__Task objective__
Find each line below containing the word "execResealRange" and copy it.

__Given records__
++++++++
-- ==== Sys2Proof/Laws/Keeps/HqeCmd.lean ====
section
/-! SUPPORT. What the operations of Machine/HqeCmd.lean may change, and that they keep the invariant. -/

namespace Sys2Proof.Machine

theorem State.beginDelete_keeps (s : State) (t : Nat) (cids : List Nat) : Keeps [.regs, .events, .tins, .hqe, .cfg] s (State.beginDelete s t cids) := by
  unfold State.beginDelete
  try extract_lets
  refine Keeps.via (State.setQueue_keeps ..) rfl ?_
  refine Keeps.ite (fun _ => ?_) (fun _ => ?_)
  · exact Keeps.via (State.chainBreak_keeps ..) rfl Keeps.refl
  · exact Keeps.refl


theorem State.adminDisable_keeps (s : State) (cids : List Nat) : Keeps [.regs, .events, .tins, .hqe, .cfg] s (State.adminDisable s cids) := by
  unfold State.adminDisable
  refine Keeps.ite (fun _ => ?_) (fun _ => ?_)
  · exact Keeps.refl
  · refine Keeps.via (State.settleQueue_keeps ..) rfl ?_
    exact Keeps.via (State.beginDelete_keeps ..) rfl Keeps.refl


theorem State.adminEnable_keeps (s : State) : Keeps [.hqe] s (State.adminEnable s) := by
  unfold State.adminEnable
  refine Keeps.ite (fun _ => ?_) (fun _ => ?_)
  · exact Keeps.refl
  · exact Keeps.via (State.setQueue_keeps ..) rfl Keeps.refl


theorem State.clearMsix_keeps (s : State) (p : Nat → Bool) : Keeps [.hqe] s (State.clearMsix s p) := by
  unfold State.clearMsix
  exact Keeps.upd_hqe rfl Keeps.refl


theorem State.disableQueue_keeps (s : State) (t : Nat) : Keeps [.regs, .events, .tins, .hqe, .cfg] s (State.disableQueue s t) := by
  unfold State.disableQueue
  try extract_lets
  refine Keeps.ite (fun _ => ?_) (fun _ => ?_)
  · refine Keeps.via (State.fset_keeps ..) rfl ?_
    refine Keeps.via (State.setQueue_keeps ..) rfl ?_
    refine Keeps.ite (fun _ => ?_) (fun _ => ?_)
    · exact Keeps.via (State.chainBreak_keeps ..) rfl Keeps.refl
    · exact Keeps.refl
  · refine Keeps.via (State.setQueue_keeps ..) rfl ?_
    refine Keeps.ite (fun _ => ?_) (fun _ => ?_)
    · exact Keeps.via (State.chainBreak_keeps ..) rfl Keeps.refl
    · exact Keeps.refl


theorem State.disableQueues_keeps (s : State) (p : Nat → Bool) : Keeps [.regs, .events, .tins, .hqe, .cfg] s (State.disableQueues s p) := by
  unfold State.disableQueues
  try extract_lets
  refine Keeps.foldl (fun _ _ => ?_) ?_
  · exact Keeps.via (State.finishWait_keeps ..) rfl Keeps.refl
  · refine Keeps.foldl (fun _ _ => ?_) ?_
    · exact Keeps.via (State.disableQueue_keeps ..) rfl Keeps.refl
    · exact Keeps.refl


theorem State.granuleEnd_keeps (s : State) (g : Nat) : Keeps [.regs, .events, .dram, .hqe] s (State.granuleEnd s g) := by
  unfold State.granuleEnd
  split
  · exact Keeps.refl
  · split
    · exact Keeps.refl
    · try extract_lets
      refine Keeps.via (State.endJob_keeps ..) rfl ?_
      refine Keeps.ite (fun _ => ?_) (fun _ => ?_)
      · exact Keeps.via (State.setGran_keeps ..) rfl Keeps.refl
      · exact Keeps.refl


theorem State.queueCommand_via {M : List Part} {s t : State} {q op : Nat} {states : List Nat} {fields : Nat → Desc → Bool}
    {go : State → Nat → Job → Nat → State}
    (hs : Part.sub [.regs, .events, .hqe] M = true) (hgo : ∀ u k j n, Keeps M u (go u k j n)) (k : Keeps M s t) :
    Keeps M s (State.queueCommand t q op states fields go) := by
  unfold State.queueCommand
  split
  · exact k
  · exact Keeps.ite (fun _ => Keeps.via (State.mgmtEnd_keeps ..) (Part.sub_trans rfl hs) k) (fun _ => Keeps.ite (fun _ => Keeps.via (State.mgmtEnd_keeps ..) (Part.sub_trans rfl hs) k)
      (fun _ => Keeps.ite (fun _ => Keeps.via (State.mgmtEnd_keeps ..) (Part.sub_trans rfl hs) k) (fun _ => Keeps.trans (hgo _ _ _ _) (Keeps.via (State.clearOut_keeps ..) (Part.sub_trans rfl hs) k))))


theorem State.resetHqe_keeps (s : State) (scope : Nat) : Keeps [.regs, .events, .tins, .hqe, .cfg] s (State.resetHqe s scope) := by
  unfold State.resetHqe
  try extract_lets
  refine Keeps.via (State.fset_keeps ..) rfl ?_
  refine Keeps.via (State.fset_keeps ..) rfl ?_
  refine Keeps.via (State.resetRegs_keeps ..) rfl ?_
  refine Keeps.upd_hqe rfl ?_
  refine Keeps.foldl (fun _ _ => ?_) ?_
  · refine Keeps.ite (fun _ => ?_) (fun _ => ?_)
    · exact Keeps.refl
    · exact Keeps.via (State.setQueue_keeps ..) rfl Keeps.refl
  · refine Keeps.via (State.clearMsix_keeps ..) rfl ?_
    exact Keeps.via (State.disableQueues_keeps ..) rfl Keeps.refl


theorem State.setMinSev_keeps (s : State) (t : Nat) (sev : Nat) : Keeps [.events] s (State.setMinSev s t sev) := by
  unfold State.setMinSev
  refine Keeps.ite (fun _ => ?_) (fun _ => ?_)
  · exact Keeps.upd_events rfl Keeps.refl
  · refine Keeps.ite (fun _ => ?_) (fun _ => ?_)
    · exact Keeps.upd_events rfl Keeps.refl
    · exact Keeps.refl


theorem State.storeEnd_keeps (s : State) : Keeps [.regs, .events, .hqe] s (State.storeEnd s) := by
  unfold State.storeEnd
  split
  · exact Keeps.refl
  · split
    · exact Keeps.refl
    · refine Keeps.ite (fun _ => ?_) (fun _ => ?_)
      · exact Keeps.refl
      · refine Keeps.via (State.endJob_keeps ..) rfl ?_
        exact Keeps.via (State.fset_keeps ..) rfl Keeps.refl


theorem execQueuePause_keeps (q : QueueIx) (s : State) : OutKeeps [.regs, .events, .hqe] s (execQueuePause q s) := by
  unfold execQueuePause
  refine OutKeeps.next ?_
  refine State.queueCommand_via rfl (fun _ _ _ _ => ?_) ?_
  · refine Keeps.via (State.endJob_keeps ..) rfl ?_
    exact Keeps.via (State.setQueue_keeps ..) rfl Keeps.refl
  · exact Keeps.refl


theorem execClusterEventMove_keeps (s : State) : OutKeeps [.events, .larder, .mgc] s (execClusterEventMove s) := by
  unfold execClusterEventMove
  try extract_lets
  refine OutKeeps.ite (fun _ => ?_) (fun _ => ?_)
  · refine OutKeeps.next ?_
    exact Keeps.refl
  · split
    · refine OutKeeps.next ?_
      exact Keeps.refl
    · try extract_lets
      refine OutKeeps.next ?_
      refine Keeps.upd_events_larder_mgc rfl ?_ ?_
      rotate_left
      · exact Larder.write_markWords_wf
      exact Keeps.refl


theorem execResealRange_keeps (q : QueueIx) (s : State) : OutKeeps [.regs, .events, .dram, .hqe] s (execResealRange q s) := by
  unfold execResealRange
  refine OutKeeps.next ?_
  refine State.command_via rfl (fun _ _ _ => ?_) ?_
  · try extract_lets
    refine Keeps.ite (fun _ => ?_) (fun _ => ?_)
    · exact Keeps.via (State.mgmtEnd_keeps ..) rfl Keeps.refl
    · refine Keeps.ite (fun _ => ?_) (fun _ => ?_)
      · exact Keeps.via (State.mgmtEnd_keeps ..) rfl Keeps.refl
      · refine Keeps.via (State.mgmtWait_keeps ..) rfl ?_
        exact Keeps.via (State.setGran_keeps ..) rfl Keeps.refl
  · exact Keeps.refl


theorem execGranuleRefillDone_keeps (g : Fin 128) (s : State) : OutKeeps [.regs, .events, .dram, .hqe, .free] s (execGranuleRefillDone g s) := by
  unfold execGranuleRefillDone
  refine OutKeeps.ite (fun _ => ?_) (fun _ => ?_)
  · refine OutKeeps.next ?_
    exact Keeps.refl
  · refine OutKeeps.next ?_
    refine Keeps.via (State.storeEnd_keeps ..) rfl ?_
    refine Keeps.via (State.granuleEnd_keeps ..) rfl ?_
    refine Keeps.via (State.refillDone_keeps ..) rfl ?_
    exact Keeps.via (State.clearOut_keeps ..) rfl Keeps.refl


theorem execHostCompletionTimeout_keeps (q : QueueIx) (k : Nat) (s : State) : OutKeeps [.regs, .events, .tins, .larder, .pool, .corr, .noc, .dram, .breadbox, .pads, .mac, .hqe, .cfg, .answer, .free] s (execHostCompletionTimeout q k s) := by
  unfold execHostCompletionTimeout
  split
  · refine OutKeeps.next ?_
    exact Keeps.refl
  · split
    · refine OutKeeps.next ?_
      exact Keeps.via (State.copyToDevice_keeps ..) rfl Keeps.refl
    · refine OutKeeps.next ?_
      exact Keeps.via (State.streamSend_keeps ..) rfl Keeps.refl
    · refine OutKeeps.next ?_
      exact Keeps.via (State.loadImage_keeps ..) rfl Keeps.refl
    · refine OutKeeps.next ?_
      exact Keeps.refl


theorem execQueueReset_keeps (q : QueueIx) (s : State) : OutKeeps [.regs, .events, .hqe] s (execQueueReset q s) := by
  unfold execQueueReset
  refine OutKeeps.next ?_
  refine State.queueCommand_via rfl (fun _ _ _ _ => ?_) ?_
  · refine Keeps.via (State.endJob_keeps ..) rfl ?_
    refine Keeps.via (State.heldBells_keeps ..) rfl ?_
    exact Keeps.via (State.setQueue_keeps ..) rfl Keeps.refl
  · exact Keeps.refl


theorem execQueueQuery_keeps (q : QueueIx) (s : State) : OutKeeps [.regs, .events, .hqe] s (execQueueQuery q s) := by
  unfold execQueueQuery
  refine OutKeeps.next ?_
  refine State.queueCommand_via rfl (fun _ _ _ _ => ?_) ?_
  · exact Keeps.via (State.endJob_keeps ..) rfl Keeps.refl
  · exact Keeps.refl


theorem execSealResealed_keeps (g : Fin 128) (s : State) : OutKeeps [.regs, .events, .dram, .hqe, .free] s (execSealResealed g s) := by
  unfold execSealResealed
  refine OutKeeps.ite (fun _ => ?_) (fun _ => ?_)
  · refine OutKeeps.next ?_
    exact Keeps.refl
  · refine OutKeeps.next ?_
    refine Keeps.via (State.finishWait_keeps ..) rfl ?_
    refine Keeps.via (State.resealDone_keeps ..) rfl ?_
    exact Keeps.via (State.clearOut_keeps ..) rfl Keeps.refl


theorem execQueueDelete_keeps (q : QueueIx) (cids : List (Fin 65536)) (s : State) : OutKeeps [.regs, .events, .tins, .hqe, .cfg] s (execQueueDelete q cids s) := by
  unfold execQueueDelete
  refine OutKeeps.next ?_
  refine State.queueCommand_via rfl (fun _ _ _ _ => ?_) ?_
  · refine Keeps.ite (fun _ => ?_) (fun _ => ?_)
    · exact Keeps.refl
    · refine Keeps.via (State.settleQueue_keeps ..) rfl ?_
      refine Keeps.via (State.beginDelete_keeps ..) rfl ?_
      exact Keeps.via (State.mgmtWait_keeps ..) rfl Keeps.refl
  · exact Keeps.refl


theorem execQueueCreate_keeps (q : QueueIx) (s : State) : OutKeeps [.regs, .events, .hqe] s (execQueueCreate q s) := by
  unfold execQueueCreate
  refine OutKeeps.next ?_
  refine State.queueCommand_via rfl (fun _ _ _ _ => ?_) ?_
  · try extract_lets
    refine Keeps.ite (fun _ => ?_) (fun _ => ?_)
    · exact Keeps.via (State.mgmtEnd_keeps ..) rfl Keeps.refl
    · refine Keeps.ite (fun _ => ?_) (fun _ => ?_)
      · exact Keeps.via (State.mgmtEnd_keeps ..) rfl Keeps.refl
      · refine Keeps.via (State.endJob_keeps ..) rfl ?_
        refine Keeps.via (State.setMinSev_keeps ..) rfl ?_
        exact Keeps.via (State.setQueue_keeps ..) rfl Keeps.refl
  · exact Keeps.refl


theorem execQueueAssign_keeps (q : QueueIx) (s : State) : OutKeeps [.regs, .events, .hqe] s (execQueueAssign q s) := by
  unfold execQueueAssign
  refine OutKeeps.next ?_
  refine State.queueCommand_via rfl (fun _ _ _ _ => ?_) ?_
  · try extract_lets
    refine Keeps.ite (fun _ => ?_) (fun _ => ?_)
    · exact Keeps.via (State.mgmtEnd_keeps ..) rfl Keeps.refl
    · refine Keeps.via (State.endJob_keeps ..) rfl ?_
      exact Keeps.via (State.setQueue_keeps ..) rfl Keeps.refl
  · exact Keeps.refl


theorem execFlr_keeps (fn : Fin 66) (s : State) : OutKeeps [.regs, .events, .tins, .hqe, .cfg] s (execFlr fn s) := by
  unfold execFlr
  refine OutKeeps.ite (fun _ => ?_) (fun _ => ?_)
  · try extract_lets
    refine OutKeeps.next ?_
    refine Keeps.upd_events rfl ?_
    refine Keeps.via (State.clearMsix_keeps ..) rfl ?_
    refine Keeps.via (State.disableQueues_keeps ..) rfl ?_
    exact Keeps.via (State.clearOut_keeps ..) rfl Keeps.refl
  · refine OutKeeps.next ?_
    exact Keeps.refl


theorem execPerstN_keeps (s : State) : OutKeeps [.regs, .events, .tins, .hqe, .cfg] s (execPerstN s) := by
  unfold execPerstN
  refine OutKeeps.ite (fun _ => ?_) (fun _ => ?_)
  · refine OutKeeps.next ?_
    refine Keeps.via (State.resetHqe_keeps ..) rfl ?_
    exact Keeps.via (State.clearOut_keeps ..) rfl Keeps.refl
  · refine OutKeeps.next ?_
    exact Keeps.refl


theorem execStoreSet_keeps (q : QueueIx) (s : State) : OutKeeps [.regs, .events, .dram, .hqe] s (execStoreSet q s) := by
  unfold execStoreSet
  refine OutKeeps.next ?_
  refine State.command_via rfl (fun _ _ _ => ?_) ?_
  · try extract_lets
    refine Keeps.ite (fun _ => ?_) (fun _ => ?_)
    · exact Keeps.via (State.mgmtEnd_keeps ..) rfl Keeps.refl
    · refine Keeps.ite (fun _ => ?_) (fun _ => ?_)
      · refine Keeps.ite (fun _ => ?_) (fun _ => ?_)
        · exact Keeps.via (State.endJob_keeps ..) rfl Keeps.refl
        · exact Keeps.via (State.mgmtEnd_keeps ..) rfl Keeps.refl
      · refine Keeps.ite (fun _ => ?_) (fun _ => ?_)
        · exact Keeps.via (State.mgmtEnd_keeps ..) rfl Keeps.refl
        · refine Keeps.ite (fun _ => ?_) (fun _ => ?_)
          · exact Keeps.via (State.mgmtEnd_keeps ..) rfl Keeps.refl
          · refine Keeps.ite (fun _ => ?_) (fun _ => ?_)
            · exact Keeps.via (State.mgmtEnd_keeps ..) rfl Keeps.refl
            · refine Keeps.ite (fun _ => ?_) (fun _ => ?_)
              · exact Keeps.via (State.endJob_keeps ..) rfl Keeps.refl
              · try extract_lets
                refine Keeps.via (State.mgmtWait_keeps ..) rfl ?_
                refine Keeps.ite (fun _ => ?_) (fun _ => ?_)
                · refine Keeps.via (State.fset_keeps ..) rfl ?_
                  refine Keeps.foldl (fun _ _ => ?_) ?_
                  · exact Keeps.via (State.startRefill_keeps ..) rfl Keeps.refl
                  · exact Keeps.refl
                · refine Keeps.foldl (fun _ _ => ?_) ?_
                  · exact Keeps.via (State.startRefill_keeps ..) rfl Keeps.refl
                  · exact Keeps.refl
  · exact Keeps.refl


theorem execQueueResume_keeps (q : QueueIx) (s : State) : OutKeeps [.regs, .events, .hqe] s (execQueueResume q s) := by
  unfold execQueueResume
  refine OutKeeps.next ?_
  refine State.queueCommand_via rfl (fun _ _ _ _ => ?_) ?_
  · refine Keeps.via (State.endJob_keeps ..) rfl ?_
    refine Keeps.via (State.heldBells_keeps ..) rfl ?_
    exact Keeps.via (State.setQueue_keeps ..) rfl Keeps.refl
  · exact Keeps.refl


theorem execGranuleSet_keeps (q : QueueIx) (s : State) : OutKeeps [.regs, .events, .dram, .hqe] s (execGranuleSet q s) := by
  unfold execGranuleSet
  refine OutKeeps.next ?_
  refine State.command_via rfl (fun _ _ _ => ?_) ?_
  · try extract_lets
    split
    · exact Keeps.via (State.mgmtEnd_keeps ..) rfl Keeps.refl
    · refine Keeps.ite (fun _ => ?_) (fun _ => ?_)
      · exact Keeps.via (State.mgmtEnd_keeps ..) rfl Keeps.refl
      · refine Keeps.ite (fun _ => ?_) (fun _ => ?_)
        · try extract_lets
          refine Keeps.ite (fun _ => ?_) (fun _ => ?_)
          · exact Keeps.via (State.mgmtEnd_keeps ..) rfl Keeps.refl
          · refine Keeps.via (State.mgmtWait_keeps ..) rfl ?_
            exact Keeps.via (State.startRefill_keeps ..) rfl Keeps.refl
        · refine Keeps.via (State.endJob_keeps ..) rfl ?_
          refine Keeps.ite (fun _ => ?_) (fun _ => ?_)
          · exact Keeps.via (State.setGran_keeps ..) rfl Keeps.refl
          · exact Keeps.refl
  · exact Keeps.refl


end Sys2Proof.Machine
end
++++++++
__Answer box__
theorem execResealRange_keeps (q : QueueIx) (s : State) : OutKeeps [.regs, .events, .dram, .hqe] s (execResealRange q s) := by
  unfold execResealRange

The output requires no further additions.